他的掌根碾过阴蒂的位置,粗糙的布料磨过那颗已经充血胀大的小豆,一阵剧烈的酥麻从那里炸开,顺着会阴一路窜到后腰。
“啊……”
那声呻吟从嗓子眼里冲出来,又细又软。
“说啊。”他的手指不紧不慢地动着,隔着已经湿透的布料,一下一下地按,每一下都精准地碾过阴蒂,“不说我怎么知道?”
他能感觉到指尖下那颗小豆已经硬了,隔着布料都能摸到它的轮廓。
我的阴唇已经完全充血肿胀,从布料下面鼓出来,被他按得往两边分开,中间的缝隙里不断有黏稠的液体渗出来,把亵裤浸得透湿。
“就……就这样……”我的声音断断续续的,呼吸彻底乱了,“长老碰哪里……都舒服……”
他低低地笑了一声,手指突然收了回去。
那一瞬间的空虚感铺天盖地地涌上来,我的腰不受控制地往上挺了一下,阴部往前送,像是在追他的手。
“刚才不是挺会说?”他看着我,眼神里全是戏谑,“现在怎么不说了?”
我抬起手,把蜡丸送进嘴里,压在舌头底下。
整套动作不到两秒,他的注意力全在我身上,什么都没发现。
“长老……”我撑着身体,凑近了他一些,热气喷在他脸上,“您这样……不上不下的……是想折磨死我吗?”
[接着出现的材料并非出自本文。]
/-- "TWFuTQ==" before "TWFu", and "TWE=" before nothing. -/
theorem test_witness_B64DecStops :
    (twfu.length % 4 = 0 ∧ b64Dec (twfu ++ [0x54#8, 0x51#8, 0x3D#8, 0x3D#8]) = .ok (man ++ [0x4D#8])
        ∧ ∀ c ∈ twfu, inv64 c ≠ .invalid)
      ∧ b64Dec ([] ++ [0x54#8, 0x57#8, 0x45#8, 0x3D#8]) = .ok [0x4D#8, 0x61#8] := by decide

/-- No terminating group (and no group at all); the last group ending at its third, then at its fourth symbol. -/
theorem test_witness_B64DecLength :
    (b64Dec [] = .ok [] ∧ b64Dec twfu = .ok man ∧ ∀ g < 1, twfu[4 * g + 2]? ≠ some 0x3D#8 ∧ twfu[4 * g + 3]? ≠ some 0x3D#8)
      ∧ b64Dec (twfu ++ [0x54#8, 0x51#8, 0x3D#8, 0x3D#8]) = .ok (man ++ [0x4D#8])
      ∧ (twfu ++ [0x54#8, 0x51#8, 0x3D#8, 0x3D#8])[4 * 1 + 2]? = some 0x3D#8
      ∧ b64Dec [0x54#8, 0x57#8, 0x45#8, 0x3D#8] = .ok [0x4D#8, 0x61#8]
      ∧ ([0x54#8, 0x57#8, 0x45#8, 0x3D#8] : List Byte)[4 * 0 + 2]? ≠ some 0x3D#8
      ∧ ([0x54#8, 0x57#8, 0x45#8, 0x3D#8] : List Byte)[4 * 0 + 3]? = some 0x3D#8 := by decide

theorem test_witness_Base16TextIsCanonical : b16Dec [0x39#8, 0x41#8] = .ok [0x9A#8] := by decide

/-- An input of exactly IBUF_SIZE bytes. -/
theorem test_witness_OutputNeverOverflows :
    man.length ≤ (⟨2⟩ : Params).ibufSize ∧ transform .b64enc man = .ok twfu
      ∧ transform .b64dec [] = .ok [] := by decide

/-- The four commands with n = IBUF_SIZE, in each of their clauses: a success, an InvalidLength, an InvalidCharacter. -/
theorem test_witness_Commands :
    (runningFull .b64enc man).en.toNat = (runningFull .b64enc man).cfg.ibufSize
      ∧ (runningFull .b64dec man).en.toNat % 4 ≠ 0
      ∧ (runningFull .b64dec twfu).en.toNat % 4 = 0
      ∧ (∀ i < (runningFull .b64dec twfu).en.toNat, inv64 (ibufByte (runningFull .b64dec twfu) i) ≠ .invalid)
      ∧ inv64 (ibufByte (runningFull .b64dec [0x41#8, 0x41#8, 0x41#8, 0xFF#8]) 3) = .invalid
      ∧ (runningFull .b16dec man).en.toNat % 2 ≠ 0
      ∧ (∀ i < 2, inv16 (ibufByte (runningFull .b16dec [0x39#8, 0x41#8]) i) ≠ .invalid)
      ∧ inv16 (ibufByte (runningFull .b16dec [0x30#8, 0x80#8]) 1) = .invalid := by decide

/-- B64DEC's groups: one that goes on, and one that terminates after it. -/
theorem test_witness_B64decGroups :
    (u64d 0x54#8 0x57#8 0x46#8 0x75#8).fin = false ∧ (u64d 0x54#8 0x51#8 0x3D#8 0x3D#8).fin = true := by decide

theorem test_witness_CommitDefines :
    exec .b64dec (running .b64dec man) = .next (commitErr .invalidLength (running .b64dec man))
      ∧ (commitErr .invalidLength (running .b64dec man)).err ≠ 0
      ∧ (running .b64dec man).en.toNat ≤ (running .b64dec man).cfg.ibufSize :=
  ⟨rfl, by decide, by decide⟩

/-- Two states that differ in CMD and in IBUF beyond the input, with the same input. -/
theorem test_witness_CommitDependsOnInputOnly :
    let s := running .b64enc man
    let s' := { running .b64enc (man ++ [0x00#8]) with en := 3, cmd := 7 }
    s.en = s'.en ∧ (∀ j < s.en.toNat, ibufByte s j = ibufByte s' j) ∧ s.en.toNat ≤ s.cfg.ibufSize
      ∧ s ≠ s' ∧ exec .b64enc s = .next (commitOk (b64Enc (input s)) s)
      ∧ exec .b64enc s' = .next (commitOk (b64Enc (input s')) s') :=
  ⟨by decide, by decide, by decide, by decide, rfl, rfl⟩

/-- V8: FB FF, and the text "+/8=" copied into IBUF. -/
theorem test_witness_MachineBase64RoundTrip :
    let s := running .b64enc [0xFB#8, 0xFF#8]
    let t := commitOk (b64Enc (input s)) s
    let s' := running .b64dec [0x2B#8, 0x2F#8, 0x38#8, 0x3D#8]
    s.en.toNat ≤ s.cfg.ibufSize ∧ s'.en.toNat ≤ s'.cfg.ibufSize ∧ exec .b64enc s = .next t
      ∧ s'.en.toNat = t.outLen.toNat ∧ ∀ j < t.outLen.toNat, ibufByte s' j = obufByte t j :=
  ⟨by decide, by decide, rfl, by decide, by decide⟩

/-- 9A, and the text "9A" copied into IBUF. -/
theorem test_witness_MachineBase16RoundTrip :
    let s := running .b16enc [0x9A#8]
    let t := commitOk (b16Enc (input s)) s
    let s' := running .b16dec [0x39#8, 0x41#8]
    s.en.toNat ≤ s.cfg.ibufSize ∧ s'.en.toNat ≤ s'.cfg.ibufSize ∧ exec .b16enc s = .next t
      ∧ s'.en.toNat = t.outLen.toNat ∧ ∀ j < t.outLen.toNat, ibufByte s' j = obufByte t j :=
  ⟨by decide, by decide, rfl, by decide, by decide⟩

/-- The smallest malformed word; the smallest length that is too large (E4). -/
theorem test_witness_CmdWriteRejects :
    (idleWith man).resetPin = false ∧ (idleWith man).phase = .idle
      ∧ (0x00000004#32).extractLsb' 2 30 ≠ 0#30
      ∧ ({ idleWith [] with inLen := 4097 } : State).cfg.ibufSize
          < ({ idleWith [] with inLen := 4097 } : State).inLen.toNat := by decide

/-- The largest legal word, and the largest length that fits (E5). -/
theorem test_witness_CmdWriteAccepts :
    ({ idleWith [] with inLen := 4096 } : State).resetPin = false
      ∧ ({ idleWith [] with inLen := 4096 } : State).phase = .idle
      ∧ (0x00000003#32).extractLsb' 2 30 = 0#30
      ∧ ({ idleWith [] with inLen := 4096 } : State).inLen.toNat
          ≤ ({ idleWith [] with inLen := 4096 } : State).cfg.ibufSize := by decide

/-- What BusyWritesAreLost, IbufWrite, IbufRead, ObufIdleRead and ObufWriteIgnored ask of an access to cell `a` of a window. -/
abbrev accessHyps (base size : Nat) (off : Offset) (n a : Nat) : Prop :=
  off.toNat = base + a ∧ (n = 1 ∨ n = 2 ∨ n = 4) ∧ off.toNat % n = 0 ∧ a + n ≤ size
他眯了眯眼睛,伸手扣住我的后脑勺,拇指按在我嘴角,轻轻往下掰了掰。
“你这张嘴,”他的拇指在我下唇上蹭了蹭,指腹抵着我的唇珠,“说话倒是比你们合欢宗那些姐姐们还好听。”
“那长老……喜欢听吗?”
他没回答,但呼吸明显重了一下。
他低下头,嘴唇贴在我耳边,声音压得很低:“等会儿有你叫的时候。”
“好点没有?”他直起身,重新问了一遍。
“好多了……”我轻轻地说,故意让气息不稳,呼吸又急又浅,“长老你手艺真好……”
最后那四个字,我是凑到他耳边说的。
热气喷在他耳廓上,我看见他的耳朵尖红了一瞬。他的呼吸明显重了一下。
他抬起头来看我,嘴角挂着一个笑。
那笑容里带着几分得意,几分轻佻,还有几分迫不及待。
他的目光从我的脸上慢慢往下移,移过脖子,移过锁骨,停在衣襟半遮半掩的胸口。
乳沟在纱衣下若隐若现,乳尖的凸起顶在薄薄的料子上,随着呼吸微微颤动。
“好了,”他拍了拍我的腿,声音哑了几分,“该你兑现了。”
他重新压了上来。
这一次我没有躲。
他的嘴唇落在我的脖子上。
不是亲,是咬。
牙齿嵌进皮肉里,不重不轻,刚好卡在那个疼痛和快感的交界线上。
疼痛和酥麻同时炸开。
我整条脊背都弓了起来,手指攥紧了身下的褥子。
这具身体像是被点燃了。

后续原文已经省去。